About this exercise
Searching the material below, find each line that includes the word "with", and copy it.

Recorded data
/-- The next free source buffer (R222); four are always enough. -/
def State.freeBuffer (s : State) (slot sub : Nat) : Nat :=
  ((List.range 4).find? (fun b => !s.bufferHeld slot sub b)).getD 0

/-! ### Lines as bytes -/

/-- The key of a line of a source picture buffer. -/
def lineKey (slot sub buffer line : Nat) : Nat := ((16 * slot + sub) * 4 + buffer) * 8192 + line

/-- Bytes of a pixel group of two pixels: 5 at 4:2:2 10-bit, 9 at 4:4:4 12-bit (R212). -/
def groupBytes (s : State) (slot : Nat) : Nat := if s.fld (CHIN.FMT_SAMPLING slot) = 0 then 5 else 9

/-- A black pixel group at the configured sampling and range (R225). -/
def blackGroup (s : State) (slot : Nat) : List Byte :=
  let full := s.fld (CHIN.FMT_RANGE slot) = 1
  if s.fld (CHIN.FMT_SAMPLING slot) = 0 then
    let y := if full then 0 else 64
    packBits 10 [512, y, 512, y]
  else
    let y := if full then 0 else 256
    packBits 12 [2048, y, 2048, 2048, y, 2048]

/-- A black line. -/
def blackLine (s : State) (slot : Nat) : List Byte :=
  (List.replicate (widthOf (s.size slot) / 2) (blackGroup s slot)).flatten

/-- A line of a source buffer. -/
def State.line (s : State) (slot sub buffer line : Nat) : List Byte := Store.at s.source [] (lineKey slot sub buffer line)

/-- A line written to a source buffer (R219, R222). -/
def State.putLine (s : State) (slot sub buffer line : Nat) (b : List Byte) : State :=
  { s with source := Store.put s.source [] (lineKey slot sub buffer line) b }

/-! ### Pictures -/

/-- A substream's list of pictures with one changed. -/
def State.onPic (s : State) (slot sub grid : Nat) (f : Picture → Picture) : State :=
  let r := s.sub slot sub
  s.setSub slot sub { r with pics := r.pics.map (fun p => if p.grid = grid then f p else p) }

/-- The buffer of the picture that concealment and repeats refer to, seen from grid point `grid`: the latest received picture
before it (R225, R226). -/
def refBuffer (r : Substream) (grid : Nat) : Option Nat :=
  match (r.pics.filter (fun p => !p.synth && decide (p.grid < grid))).getLast? with
  | some p => some p.buffer
  | none => r.prev.map Prod.fst

/-- A line closed by concealment (R225): the co-located line of the previous picture, or black; counted, raised and marked. -/
def concealLine (slot sub : Nat) (p : Picture) (line : Nat) (s : State) : State :=
  let data := match refBuffer (s.sub slot sub) p.grid with
    | some b => s.line slot sub b line
    | none => blackLine s slot
  let t := s.putLine slot sub p.buffer line data
  let t := t.onPic slot sub p.grid (fun q =>
    { q with lines := Store.put q.lines {} line {}, closed := line :: q.closed, concealed := line :: q.concealed })
  let t := t.onStats slot p.grid (fun x => { x with lines := x.lines + 1 })
  (t.raise (Pg.chin slot) 1).count 3 2 slot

Your solution
  { s with source := Store.put s.source [] (lineKey slot sub buffer line) b }
/-- A substream's list of pictures with one changed. -/
  s.setSub slot sub { r with pics := r.pics.map (fun p => if p.grid = grid then f p else p) }
  match (r.pics.filter (fun p => !p.synth && decide (p.grid < grid))).getLast? with
  let data := match refBuffer (s.sub slot sub) p.grid with
    { q with lines := Store.put q.lines {} line {}, closed := line :: q.closed, concealed := line :: q.concealed })
  let t := t.onStats slot p.grid (fun x => { x with lines := x.lines + 1 })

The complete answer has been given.